Katcher v. Home Savings & Loan Ass'n

245 Cal. App. 2d 425, 53 Cal. Rptr. 923, 1966 Cal. App. LEXIS 1481
CourtCalifornia Court of Appeal
DecidedOctober 6, 1966
DocketCiv. 28695
StatusPublished
Cited by17 cases

This text of 245 Cal. App. 2d 425 (Katcher v. Home Savings & Loan Ass'n) is published on Counsel Stack Legal Research, covering California Court of Appeal primary law. Counsel Stack provides free access to over 12 million legal documents including statutes, case law, regulations, and constitutions.

Bluebook
Katcher v. Home Savings & Loan Ass'n, 245 Cal. App. 2d 425, 53 Cal. Rptr. 923, 1966 Cal. App. LEXIS 1481 (Cal. Ct. App. 1966).

Opinion

JEFFERSON, J.

This is an appeal from the judgment dismissing plaintiffs’ complaint upon the granting of defendant’s motion for a summary judgment.

These background facts are undisputed. Plaintiffs are four married couples who own homes situated along Mulholland Drive as it winds along the edge of and near the crest of the Santa Monica Mountains above Laurel Canyon and overlooking the San Fernando Valley. When plaintiffs built or became the owners of these residences they had few neighbors. The San Fernando Valley was then largely undeveloped. The site of plaintiffs’ homes commanded a breathtaking, totally unobstructed panoramic view of the valley and its surrounding mountains.

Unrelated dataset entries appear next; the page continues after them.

-- ==== Sys2Proof/Machine/Shared.lean ====
section
/-! DEFINITION. What the instructions of a family share: an operation on a register or on memory with
all it writes. Each takes the state after the instruction is fetched and after the register side effect
of its memory operand (00_scope.md R10). An instruction whose flags or result may be undefined draws the
same number of values whatever its operands are (log entry 30). -/

namespace Sys2Proof.Machine

/-! ### ADD, ADC, SUB, SBC, AND, XOR, OR, CP (42_arithmetic.md R234) -/

/-- The operation with the current carry flag and the next undefined bit. -/
def State.alu (s : State) (op : AluOp) (z : Size) (a b : BitVec z.bits) : Computed z :=
  aluOf op z a b s.flags.c (s.freeBit 0)

/-- A register as first operand and destination. -/
def State.aluReg (s : State) (op : AluOp) (z : Size) (d : RegSel) (b : BitVec z.bits) : State :=
  let r := s.alu op z (s.readSel z d) b
  let t := if aluWrites op then s.writeSel z d r.value else s
  (t.setFlags r.flags).drew 1

/-- A memory location as first operand and destination: read once, then written once. -/
def State.aluMem (s : State) (op : AluOp) (z : Size) (a : Addr) (b : BitVec z.bits) : State :=
  let r := s.alu op z (s.load z a) b
  let t := s.loaded z a
  let t := if aluWrites op then t.store z a r.value else t
  (t.setFlags r.flags).drew 1

/-! ### INC and DEC (42_arithmetic.md R227, R228) -/

/-- The result of INC or DEC; C never changes. -/
def State.incOf (s : State) (down : Bool) (z : Size) (n : BitVec 3) (a : BitVec z.bits) : Computed z :=
  let b := BitVec.ofNat z.bits (incAmount n)
  let r := if down then subOf z a b false false else addOf z a b false false
  { r with flags := { r.flags with c := s.flags.c } }

/-- INC or DEC of a register: flags are written for a byte register only. -/
def State.incReg (s : State) (down : Bool) (z : Size) (n : BitVec 3) (d : RegSel) : State :=
  let r := s.incOf down z n (s.readSel z d)
  let t := s.writeSel z d r.value
  match z with
  | .byte => t.setFlags r.flags
  | .word | .long => t

/-- INC or DEC of a byte or word of memory. -/
def State.incMem (s : State) (down : Bool) (z : Size) (n : BitVec 3) (a : Addr) : State :=
  let r := s.incOf down z n (s.load z a)
  ((s.loaded z a).store z a r.value).setFlags r.flags

/-! ### MUL, MULS, DIV, DIVS (42_arithmetic.md R240 to R245) -/

/-- The product of the lower half and the source, unsigned or signed (R242, R243). -/
def productOf (signed : Bool) (z : Size) (a b : BitVec z.bits) : BitVec (doubleSize z).bits :=
  if signed then BitVec.ofInt _ (a.toInt * b.toInt) else BitVec.ofNat _ (a.toNat * b.toNat)

/-- The destination of twice the operation size, whose lower half is the register `d` (R241). -/
def State.mulReg (s : State) (signed : Bool) (z : Size) (d : RegSel) (b : BitVec z.bits) : State :=
  s.writeSel (doubleSize z) d (productOf signed z (s.readSel z d) b)

/-- Quotient in the lower half, remainder in the upper half; none where the result is undefined: a
divisor of 0, or a quotient too large (R244). -/
def quotientOf (z : Size) (a : BitVec (doubleSize z).bits) (b : BitVec z.bits) :
    Option (BitVec (doubleSize z).bits) :=
  if b = 0 ∨ a.toNat / b.toNat ≥ 2 ^ z.bits then none
  else some (BitVec.ofNat _ (a.toNat / b.toNat + 2 ^ z.bits * (a.toNat % b.toNat)))

/-- The same, signed: the quotient is truncated toward zero and the remainder takes the sign of the
dividend (R245). -/
def signedQuotientOf (z : Size) (a : BitVec (doubleSize z).bits) (b : BitVec z.bits) :
    Option (BitVec (doubleSize z).bits) :=
  let q := a.toInt.tdiv b.toInt
  let m := a.toInt.tmod b.toInt
  if b = 0 ∨ q < -(2 ^ (z.bits - 1) : Int) ∨ q > (2 ^ (z.bits - 1) : Int) - 1 then none
  else some (BitVec.ofNat _
    ((BitVec.ofInt z.bits q).toNat + 2 ^ z.bits * (BitVec.ofInt z.bits m).toNat))

/-- DIV or DIVS: V is set and the destination undefined where there is no result
(R244, R245; log entry 24). -/
def State.divReg (s : State) (signed : Bool) (z : Size) (d : RegSel) (b : BitVec z.bits) : State :=
  let a := s.readSel (doubleSize z) d
  let r := if signed then signedQuotientOf z a b else quotientOf z a b
  ((s.writeSel (doubleSize z) d (r.getD (s.freeValue 0 (doubleSize z)))).setFlags
    { s.flags with v := r.isNone }).drew 1

/-! ### MINC and MDEC (42_arithmetic.md R235, R247 to R252) -/

/-- The modulo is a power of two, 2^from to 2^15 (R235). -/
def validModulo (lowest num : Nat) : Bool :=
  (List.range 16).any fun e => decide (lowest ≤ e) && num == 2 ^ e

/-- The stepped value: wrapped inside its block of `num`, else moved by `k`. -/
def moduloStep (down : Bool) (k num : Nat) (d : BitVec 16) : BitVec 16 :=
  if down then
    if d.toNat % num = 0 then d + BitVec.ofNat 16 (num - k) else d - BitVec.ofNat 16 k
  else
    if d.toNat % num = num - k then d - BitVec.ofNat 16 (num - k) else d + BitVec.ofNat 16 k

/-- MINC or MDEC with the encoded immediate `i` = num - k: the result is undefined where num is no such
power of two (R235; log entry 24). -/
def State.moduloReg (s : State) (down : Bool) (k lowest : Nat) (i : BitVec 16) (r : RegOp) : State :=
  let num := i.toNat + k
  let v := if validModulo lowest num then moduloStep down k num (s.readReg .word r)
    else s.freeValue 0 .word
  (s.writeReg .word r v).drew 1

/-! ### Rotates and shifts (45_rotate_shift.md) -/

/-- A rotate or shift of a register. -/
def State.shiftReg (s : State) (op : ShiftOp) (z : Size) (count : Nat) (d : RegSel) : State :=
  let r := shiftOf op z count (s.readSel z d) s.flags.c (s.freeBit 0)
  ((s.writeSel z d r.value).setFlags r.flags).drew 1

/-- A rotate or shift of memory, always one step (R370). -/
def State.shiftMem (s : State) (op : ShiftOp) (z : Size) (a : Addr) : State :=
  let r := shiftOf op z 1 (s.load z a) s.flags.c (s.freeBit 0)
  (((s.loaded z a).store z a r.value).setFlags r.flags).drew 1

/-- RLD or RRD: A and a byte of memory exchange digits (R380, R381). -/
def State.rotateDigits (s : State) (a : Addr) (newA newMem : BitVec 8) : State :=
  let t := (s.writeSel .byte selA newA).store .byte a newMem
  t.setFlags (digitFlags newA s.flags)

/-! ### Bits (43_logic_bit.md) -/

/-- ANDCF, ORCF, XORCF, LDCF on bit `i` of a value: C is undefined where the value has no such bit
(R296, R298 to R300). -/
def State.carryBit (s : State) (op : CarryOp) {n : Nat} (v : BitVec n) (i : Nat) : State :=
  (s.setCarry (if i < n then carryOf op s.flags.c (v.getLsbD i) else s.freeBit 0)).drew 1

/-- The flags of BIT and TSET: S and V undefined, Z the inverted bit, or undefined where the value has
no such bit (R305, R309, R312). Draws: S, V, Z. -/
def State.bitFlags (s : State) {n : Nat} (v : BitVec n) (i : Nat) : State :=
  (s.setFlags
    { s := s.freeBit 0
      z := if i < n then !(v.getLsbD i) else s.freeBit 2
      h := true
      v := s.freeBit 1
      n := false
      c := s.flags.c }).drew 3

/-- BS1F or BS1B: the bit number found to A, V cleared; A undefined and V set where no bit is 1
(R310, R311). -/
def State.searched (s : State) (found : Option Nat) : State :=
  let a := match found with
    | some i => BitVec.ofNat 8 i
    | none => s.freeValue 0 .byte
  ((s.writeSel .byte selA a).setFlags { s.flags with v := found.isNone }).drew 1

/-! ### Block transfer and search (41_block_transfer_search.md) -/

/-- BC <- BC - 1. -/
def State.countDown (s : State) : State := s.writeSel .word selBC (s.regBC - 1#16)

/-- BC = 0. -/
def State.countDone (s : State) : Bool := s.regBC == 0#16

/-- A pointer moved by the operand size, up or down. -/
def State.movePointer (s : State) (z : Size) (down : Bool) (p : LongReg) : State :=
  s.writeLong p (if down then s.readLong p - sizeWord z else s.readLong p + sizeWord z)

/-- One item of a block transfer from (src) to (dst): the datum, the two pointers, BC, and H, N
cleared with V as given (R201 to R204). -/
def State.moveItem (s : State) (z : Size) (down : Bool) (dst src : LongReg) : State :=
  let t := (s.loaded z (s.readLong src)).store z (s.readLong dst) (s.load z (s.readLong src))
  let t := (t.movePointer z down dst).movePointer z down src
  t.countDown

/-- One step of a block search: A or WA compared with (P), the pointer moved, then BC; C unchanged
(R205, R207). -/
def State.searchItem (s : State) (z : Size) (down : Bool) (p : LongReg) : State :=
  let a := s.readSel z selA
  let m := s.load z (s.readLong p)
  let d := a - m
  let t := ((s.loaded z (s.readLong p)).movePointer z down p).countDown
  t.setFlags
    { s := d.msb
      z := d == 0
      h := decide (a.toNat % 16 < m.toNat % 16)
      v := !t.countDone
      n := true
      c := s.flags.c }

/-- The instruction has more items to do: it goes on at its own address, which is 2 bytes back, in the
next step (R200, R202, R209; log entries 11 and 12). -/
def State.again (s : State) (i : Instr) : State := { s with pc := s.pc - 2#32, repeating := some i }

/-- H, N and V after a block transfer (R201 to R204). -/
def State.transferFlags (s : State) (v : Bool) : State :=
  s.setFlags { s.flags with h := false, v := v, n := false }

/-- One LDI or LDD (R201, R203). -/
def State.transferOne (s : State) (z : Size) (down : Bool) (dst src : LongReg) : State :=
  let t := s.moveItem z down dst src
  t.transferFlags (!t.countDone)

/-- One item of LDIR or LDDR, and whether it goes on (R202, R204). -/
def State.transferRepeat (s : State) (i : Instr) (z : Size) (down : Bool) (dst src : LongReg) : State :=
  let t := (s.moveItem z down dst src).transferFlags false
  if t.countDone then t else t.again i

/-- One item of CPIR or CPDR, and whether it goes on: until Z = 1 or BC = 0 (R206, R208). -/
def State.searchRepeat (s : State) (i : Instr) (z : Size) (down : Bool) (p : LongReg) : State :=
  let t := s.searchItem z down p
  if t.flags.z || t.countDone then t else t.again i

end Sys2Proof.Machine
end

Then defendant, Home Savings and Loan Association, acquired a large parcel of land in Laurel Canyon below plaintiffs. This land extended to and bordered on Mulholland Drive. Defendant sought to subdivide and construct a tract on the part of its land lying on the canyon floor below Mulholland Drive. At this point the paved portion of the road was only 24 feet in width. The remainder of the 100-foot right of way of the City of Los Angeles was unimproved and, in part, consisted of the air space over the steeply sloped ravine which ran down to defendant’s property. At some points this ravine extended down from the road as much as 100 feet.

The City of Los Angeles set, as one of the conditions for approval of defendant’s tract, that defendant widen the improved portion of Mulholland Drive to the width of the easement right-of-way. This was to be accomplished by using an earth fill as a base for the road. The fill would extend from the floor of the canyon up to the level of the improved portion of Mulholland Drive. Upon learning of the city’s requirements, defendant revised its construction plans to include six terraced building lots, each approximately 100 feet in length, to be located on the fill immediately adjacent to the extended *427 portion of Mulholland Drive. The city issued defendant a grading permit for this purpose and the fill, begun in January 1962, was completed in May 1962. The six lots were subsequently sold by defendant and the construction of homes was begun. The effect of this widening of the plateau along which Mulholland Drive is located, and the construction of homes on the terraced lots created by the fill, was to destroy plaintiffs’ panoramic view. Plaintiffs brought this action after the building pads for the six lots had been completed and the fill was in place.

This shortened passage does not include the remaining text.